Today’s Papers

March 21st, 2013 at 11:44 am

A few things that caught my sleepy eyes:

–Jim Tankersley reviews the work of the expansionary contraction crowd, which is almost exclusively the work of economist Alberto Alesina with co-authors.  I’ve long held the view that tax increases and budget cuts in weak economies are analogous to leeching in medieval medicine: it’s not that it doesn’t help—it’s that it hurts.  So this seemed like a good time to link to an earlier analysis of why this Alesina stuff is so wrong.

Or, better yet, you could just look at the economies that have applied these leeches—UK, Italy, Spain, Greece—and see for yourself.  What you really shouldn’t do is what Alesina himself does in the WaPo piece: cite the “booming stock market” as evidence that budget cuts from the sequester work just as he predicted.

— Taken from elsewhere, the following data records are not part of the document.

-- ==== Sys2Proof/Machine/Latch.lean ====
section
/-! DEFINITION. A port's latch instant (R165 to R172, R218, R247, R295 to R302, R323, R331), the release of tile rows with the
eye state of a subframe (R221, R273, R325), and the start of a frame (R224, R334 to R336). -/

namespace Sys2Proof.Machine

/-! ### MODE_SETs at a latch instant (R323, R325, R326, R328, R329) -/

/-- The ready MODE_SETs at the head of the queue (R166, R323), one that takes in a port in loopback not among them (R375); on a standby, up to the one an APPLY record names (R518). -/
def State.readyModes (s : State) (p frame latch : Nat) : List Nat :=
  let ids := (s.port p).modeQueue
  if s.cway.role.standby then
    match (s.cway.applyQ.filter fun a =>
        decide (a.port = p) && (decide (a.kind = 1) || decide (a.kind = 5)) && decide (a.frame ≤ frame)).getLast? with
    | some a => ids.take (((indexed ids).find? fun x => s.names a x.2).map (fun x => x.1 + 1) |>.getD 0)
    | none => []
  else ids.takeWhile fun id => readyBefore ((s.entry id).bind (·.readyAt)) latch &&
    !(((s.entry id).map fun e => s.looping (gangPorts p e.desc.gangMask)).getD false)

/-- Frames for which a re-forming glass held a MODE_SET back after it was ready (R329). -/
def State.modeWaited (s : State) (p id : Nat) : Nat :=
  satNat ((s.port p).modeHeld.filter fun t => readyBefore ((s.entry id).bind (·.readyAt)) t).length 255

/-- The MODE_SET takes effect at frame `frame`: a stop or a change is due at the next frame start (R325, R326). -/
def State.applyMode (s : State) (p frame id : Nat) (d : Desc) : State :=
  let late := s.modeWaited p id
  let s := s.applyRecord p (if d.stops then 5 else 1) frame id
  let s := s.later p id (if late = 0 then stOk else stOkLate) (256 * late) frame 0
  if d.stops then s.modPort p fun q => { q with stopNext := some 1 }
  else
    let s := (gangPorts p d.gangMask).foldl (fun s m =>
      if m = p ∨ (s.port m).phase ≠ .stopped then s
      else if !(s.port m).link.trained then s.startTraining m
      else if (s.port m).link.power = .l0 then s.modLink m fun l => { l with holdEnd := none }
      else s.wake m) s
    let s := (s.ownPorts p).foldl (fun s m => s.modPort m fun q => { q with phase := .reforming }) s
    s.modPort p fun q => { q with modeNext := some (d.mode, d.gangMask), changeDue := true }

/-- The last of some ready MODE_SETs takes effect; one that fails its checks now completes, and the one before it is the
last; earlier ones are superseded (R323, R328). Newest first. -/
def State.takeModes (p frame : Nat) : List Nat → State → State
  | [], s => s
  | id :: older, s =>
    match s.entry id with
    | none => State.takeModes p frame older s
    | some e =>
      match s.modeFailAgain e.desc with
      | some f => State.takeModes p frame older (s.finish id f 0 0)
      | none => (older.reverse.foldl (fun s i => s.later p i stOk 2 frame 0) s).applyMode p frame id e.desc

/-- The MODE_SETs of a running port at a latch instant (R323). -/
def State.sampleModes (s : State) (p frame latch : Nat) : State :=
  let ids := s.readyModes p frame latch
  if ids = [] ∨ (s.port p).stopNext.isSome then s
  else if (s.port p).phase = .reforming then s.modPort p fun q => { q with modeHeld := q.modeHeld ++ [latch] }
  else
    let s := s.modPort p fun q => { q with modeQueue := q.modeQueue.drop ids.length }
    (State.takeModes p frame ids.reverse s).modPort p fun q => { q with modeHeld := [] }

/-! ### Measuring frames (R495, R498) -/

/-- The photometric CAL_MEASURE that a latch instant of a port may serve: the one under way, or the first that is ready. -/
def State.photometric (s : State) (p latch : Nat) : Option Entry :=
  s.ledger.find? fun e => decide (e.desc.opcode = opCalMeasure) && decide (e.desc.f 2 3 0 = 1) && decide (e.desc.f 2 5 4 = p) &&
    readyBefore e.readyAt latch

/-- A latch instant's part in a photometric calibration: the frame's words are 0 or grey_code when it is a measuring frame
(R498). -/
def State.latchMeasure (s : State) (p frame latch : Nat) : State :=
  let set := fun (x : Option Nat) (s : State) => s.modPort p fun q => { q with measure := x }
  match s.photometric p latch with
  | none => set none s
  | some e =>
    match e.job with
    | .calMeasure first rep n f0 safe =>
      let now := safe || s.power.safeApplied
      let go := fun (rep : Timer) (n f0 : Nat) (x : Nat) (s : State) =>
        set (some x) ((s.modEntry e.id fun y => { y with job := .calMeasure first rep n f0 now }).begun e.id)
      let grey := s.field 0x900C 23 12
      if n = 0 then go (some (latch + msTicks 50)) 1 frame 0 s
      else if n = 1 then go rep 2 f0 grey s
      else if n = 2 ∧ first ≠ [] ∧ due rep latch then go rep 3 f0 0 s
      else if n = 3 then go rep 4 f0 grey s
      else set none s
    | _ => set none s

/-! ### Rows and subframes (R218, R221, R273, R325) -/

/-- The tick of line `j` of a frame that starts at `start` with these line ticks (R314). -/
def lineTick (start lt33 : Nat) (j : Nat) : Nat := start + j * lt33 / 2 ^ 33

/-- The eye state of subframe `k` of a frame is fixed at the release of its row 0 at tick `tick`; its middle line begins at `mid` (R272 to
R277). Rows 0 are released on a gang's other members too, so their updates apply then, though the gang does not use them (DEDUCED, log 77). -/
def State.fixSubframe (s : State) (p frame k tick mid : Nat) : State :=
  let s := (s.ownPorts p).foldl (fun s m => s.takeEyes m frame k tick) s
  let r := s.fixEyes p (s.tideAt6 (mid + 1350))
  r.2.modPort p fun q => { q with frames := q.frames.map fun f =>
    if f.frame = frame then { f with fixes := tabPut f.fixes k r.1 } else f }

/-- Row `r` of subframe `k` of a frame of port `p` is released on every member (R221, R321); SAFE_STATE_N gates it when it has applied since
the latch instant, which alone releases (R304); a unit that drives no glass releases none (R511). -/
def State.releaseRows (s : State) (p : Nat) (ps : List Nat) (f : FrameState) (k r tick deadline : Nat) : State :=
  if s.cway.role.drives then
    ps.foldl (fun s m => s.releaseRow m
      { lead := p, frame := f.frame, sub := k, row := r, next := 0, at_ := tick, deadline := deadline
        safe := (s.port m).safeSince, left := f.mode.segments }) s
  else s

/-- The rows of a changed mode's first frame that would have been released before its start: at the latch instant, or at
their own line slot counted back from the new origin, whichever is later (R325). -/
def State.releaseEarly (s : State) (p : Nat) (ps : List Nat) (f : FrameState) (latch start : Nat) : State :=
  let m := f.mode
  ((List.range m.tileRows).filter fun r => decide (0 < r) && decide (32 * r < m.raceLead)).foldl (fun s r =>
    let back := ceilDiv ((m.raceLead - 32 * r) * m.lt33) (2 ^ 33)
    s.releaseRows p ps f 0 r (max latch (start - back)) (lineTick start m.lt33 (32 * r))) s

/-! ### The latch instant -/

/-- The line slot at which the next frame starts. -/
def Port.boundary (q : Port) : Int := if q.phase = .starting then q.frameAt else q.frameAt + (q.mode.frameLines : Nat)

/-- What the Weave will use of the frame (R191, R218, R229, R232, R331). The excursion bounds cover all SUBFRAMES phases, one that T4 leaves
out among them (DEDUCED, log 78). -/
def State.fixFrame (s : State) (p frame g : Nat) (m : Mode) : State :=
  let q := s.port p
  let ctrl := s.reg (0x4100 + 0x40 * p)
  let atlas := decide (ctrl % 2 = 1)
  let b := q.ray.bounds m.subframes
  let on := decide (s.field (0x3104 + 0x40 * p) 31 31 = 0)
  let small := atlas && s.atlasSmall q.scene
  let gate := s.gateScene frame q.scene q.prot b.1 b.2 on atlas small q.safeLatch
  let eff := if 4 ≤ s.sense.level then max 1 (m.subframes - 1) else m.subframes
  let f : FrameState :=
    { frame := frame, mode := m, gang := g, scene := q.scene, tone := q.tone, gated := gate.map (·.1), dark := gate.map (·.2.1), ctrl := ctrl, atlasGated := small
      subframes := eff, safe := q.safeLatch, grey := q.measure, new := q.ray.new, old := q.ray.old, fadeF := q.ray.fadeF
      fadeLen := q.ray.fadeLen, eu := b.1, ev := b.2, fixes := [], prot := q.prot, reported := [], skipped := (gate.map (·.2.2)).sum }
  let s := (s.setField (0x4100 + 0x40 * p) 5 5 (bit small)).setReg (0x4420 + 0x80 * p) (b.1 % 65536 + b.2 % 65536 * 65536)
  s.modPort p fun q => { q with frames := q.frames ++ [f], subEffNext := eff }

/-- The frame is latched: everything that a latch instant fixes but the modes (R166 to R171, R197, R218, R247, R295). `start`
is the predicted tick of the frame's start, `g` and `m` its gang and mode, `fresh` when a MODE_SET brings them, `changed` when it
does so on a running port. -/
def State.latchFrame (s : State) (p frame latch start g : Nat) (m : Mode) (fresh changed : Bool) : State :=
  let ps := (gangPorts p g).filter fun m => decide (m = p) || !(s.leaves m)
  let t6 := s.tideAt6 start
  let s := ps.foldl (fun s x => (s.latchSafe x).setWreg (wpBase x + 0x24) (frame % 2 ^ 32)) s
  let s := s.modPort p fun q => { q with starts := ((frame, t6) :: q.starts).take 260 }
  let run := (s.commitRun p frame latch t6).map (·.id)
  let s := (s.takeCommits p frame latch t6).modPort p fun q => { q with flips := decide (run ≠ []) }
  let s := ps.foldl (fun s x => if x = p then s.latchRegions p frame latch run else s.latchWrites x latch) s
  let s := s.latchRay p frame latch g m fresh
  let s := (s.latchMeasure p frame latch).fixFrame p frame g m
  let s := if s.cway.role.drives then s.latchCapture p frame else s
  match (s.port p).frameOf frame with
  | none => s
  | some f =>
    let q := s.port p
    let mid := if changed then lineTick start m.lt33 (m.vActive / 2) else q.slotTick (q.boundary + ((m.vActive / 2 : Nat) : Int))
    let s := s.fixSubframe p frame 0 latch mid
    let s := s.releaseRows p ps f 0 0 latch start
    if changed then s.releaseEarly p ps f latch start else s

/-- APPLY items whose frame has been latched are done with (R518). -/
def State.dropApplied (s : State) (p frame : Nat) : State :=
  { s with cway := { s.cway with applyQ := s.cway.applyQ.filter fun a => decide (a.port ≠ p) || decide (frame ≤ a.frame) } }

/-- A gang's other member at the gang's latch instant of frame `n`: ready MODE_SETs of its own queue are taken (R323). One that gives it a mode
without the gang has the member leave at the frame's start, with the frame latched for itself. -/
def State.latchMember (s : State) (m n latch start : Nat) : State :=
  let s := s.sampleModes m n latch
  if (s.port m).stopNext.isSome then s
  else match (s.port m).modeNext with
    | some (mode, mask) =>
      let f := (s.port (s.lead m)).frame
      (s.modPort m fun q => { q with frame := f, nextNo := n }).latchFrame m n latch start mask mode true true
    | none => s

/-- The latch instant of a port's next frame, at tick `latch`; the frame is predicted to start at tick `start` (R165 to R172,
R301, R323). A stop that is due leaves no frame to latch (R326). -/
def State.latch (s : State) (p latch start : Nat) : State :=
  let q := s.port p
  let starting := decide (q.phase = .starting)
  let n := s.frameNo p q.frame start
  let s := (s.closeWitness p q.frame).cutCapture p
  let s := (s.members p).foldl (fun s m => (s.failCommits m).latchProt m latch) s
  let s := s.modPort p fun q => { q with nextNo := n }
  let s := ((s.members p).filter fun m => decide (m ≠ p)).foldl (fun s m => s.latchMember m n latch start) s
  let s := if starting then s else s.sampleModes p n latch
  let q := s.port p
  if q.stopNext.isSome then (s.members p).foldl (fun s m => s.latchSafe m) s
  else
    let s := if starting then (match q.startId with
      | some id => (s.applyRecord p 1 n id).later p id stOk 0 n 0
      | none => s).modPort p fun x => { x with startId := none } else s
    let a := q.modeNext.getD (q.mode, q.gang)
    (s.latchFrame p n latch start a.2 a.1 (starting || q.modeNext.isSome) q.modeNext.isSome).dropApplied p n

/-! ### The start of a frame (R224, R334 to R336) -/

/-- The start time of a frame in three words from `base` (R336). -/
def State.putTime (s : State) (base ns : Nat) : State :=
  ((s.setReg base (ns % 1000000000)).setReg (base + 4) (ns / 1000000000 % 2 ^ 32)).setReg (base + 8) (ns / 1000000000 / 2 ^ 32)

/-- SCAN_FSTARTn, and SCAN_FLIPn at a frame in which a commit takes effect (R336). -/
def State.recordStart (s : State) (p tick : Nat) : State :=
  let b := 0x5000 + 0x400 * p
  let q := s.port p
  let ns := s.tideNsAt tick
  let s := s.putTime (b + 0x20) ns
  if q.flips then ((s.putTime (b + 0x30) ns).setReg (b + 0x3C) (q.frame % 2 ^ 32)).setReg (b + 0x40) (q.frame / 2 ^ 32) else s

/-- What belongs to frames before the one that starts is dropped. -/
def Port.prune (q : Port) (frame : Nat) (kept : List Nat) : Port :=
  { q with
    rows := q.rows.filter fun r => kept.contains r.frame
    lead := q.lead.filter fun e => kept.contains (e.1 / 2 ^ 26)
    counts := q.counts.filter fun e => kept.contains e.1
    frames := q.frames.filter fun f => decide (f.frame = frame) }

/-- A frame starts at tick `tick` (R334): the counter takes its number, the time is recorded, a grouped port re-bases its
lines (R476), witness tiles are released (R224), and doorbells are read once more (R87). -/
def State.frameStart (s : State) (p tick : Nat) : State :=
  let n := (s.port p).nextNo
  let s := (s.members p).foldl (fun s m => s.modPort m fun q =>
    { q.prune n [n] with phase := if q.phase = .starting then .running else q.phase, everStarted := true }) s
  let s := s.modPort p fun q =>
    { q with frame := n, nextNo := (n + 1) % 2 ^ 48, subEff := q.subEffNext, leadMin := 255 }
  let s := (s.recordStart p tick).modPort p fun q => { q with flips := false }
  let s := (s.rebase p tick).extraRound
  let q := s.port p
  match q.frameOf n with
  | some f =>
    if s.cway.role.drives then
      s.releaseWitness p (q.slotTick (q.frameAt + ((q.mode.frameLines - q.mode.raceLead : Nat) : Int))) f
    else s
  | none => s

end Sys2Proof.Machine
end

“Sure the budget cuts [had] not taken place yet but investors and companies look into the future when they hire. Given that the future implies budget cuts, it must mean that they welcome them.”

Life lesson: beware the analyst that cites the latest stock market trend to support his theory.  He will almost always be wrong.

–Here’s a nice summary of what’s up down in Cyprus.  One development is that in looking around for alternatives to their initial—and fundamentally flawed—idea of taxing bank deposits to partially pay for the bailout, the Cypriots are talking to Russian investors: “How ironic if the end result of euro-zone overstretch into Cyprus turned out to be an expansion of Russian influence over European Union turf.”

–OTE’ers know that I’ve been a long-time critic of the H1B guest visa program where skilled immigrants are allowed to temporarily work here for a sponsoring employer.  I’m all for a welcoming policy stance towards immigrant workers of all skill levels but guest worker programs in general and especially the very flawed H1B program are not how to get there.  They’ve become the purview of offshorers and employers looking for cheap, imported labor to replace an underutilized domestic workforce (though people think employers must look for domestic hires before turning to guest workers, that’s not the case with the H1B’s).  Sen Durbin has good ideas on how to at least make the program work better, but it looks like he’s getting rolled.

–The housing market recovery rolls on.  A few interesting dimensions to this development:

–inventories are way down, suggesting a big, long, painful correction is largely behind us;

–apparently, the turn in the market took builders by surprise and they’re having trouble staffing up to meet the new demand.  If markets work at all, we should thus see wages rise in construction in coming months.

–many of the numbers you’ll read about here are a bit less impressive then they sound.  Home prices are up 23% in Phoenix but that’s because they’re rising from the ashes.

–don’t forget that part of what you’re seeing here is government intervention at work, as both the Federal Reserve and Fannie/Freddie have helped keep mortgage rates historically low and almost single handedly boosted liquidity in the credit market.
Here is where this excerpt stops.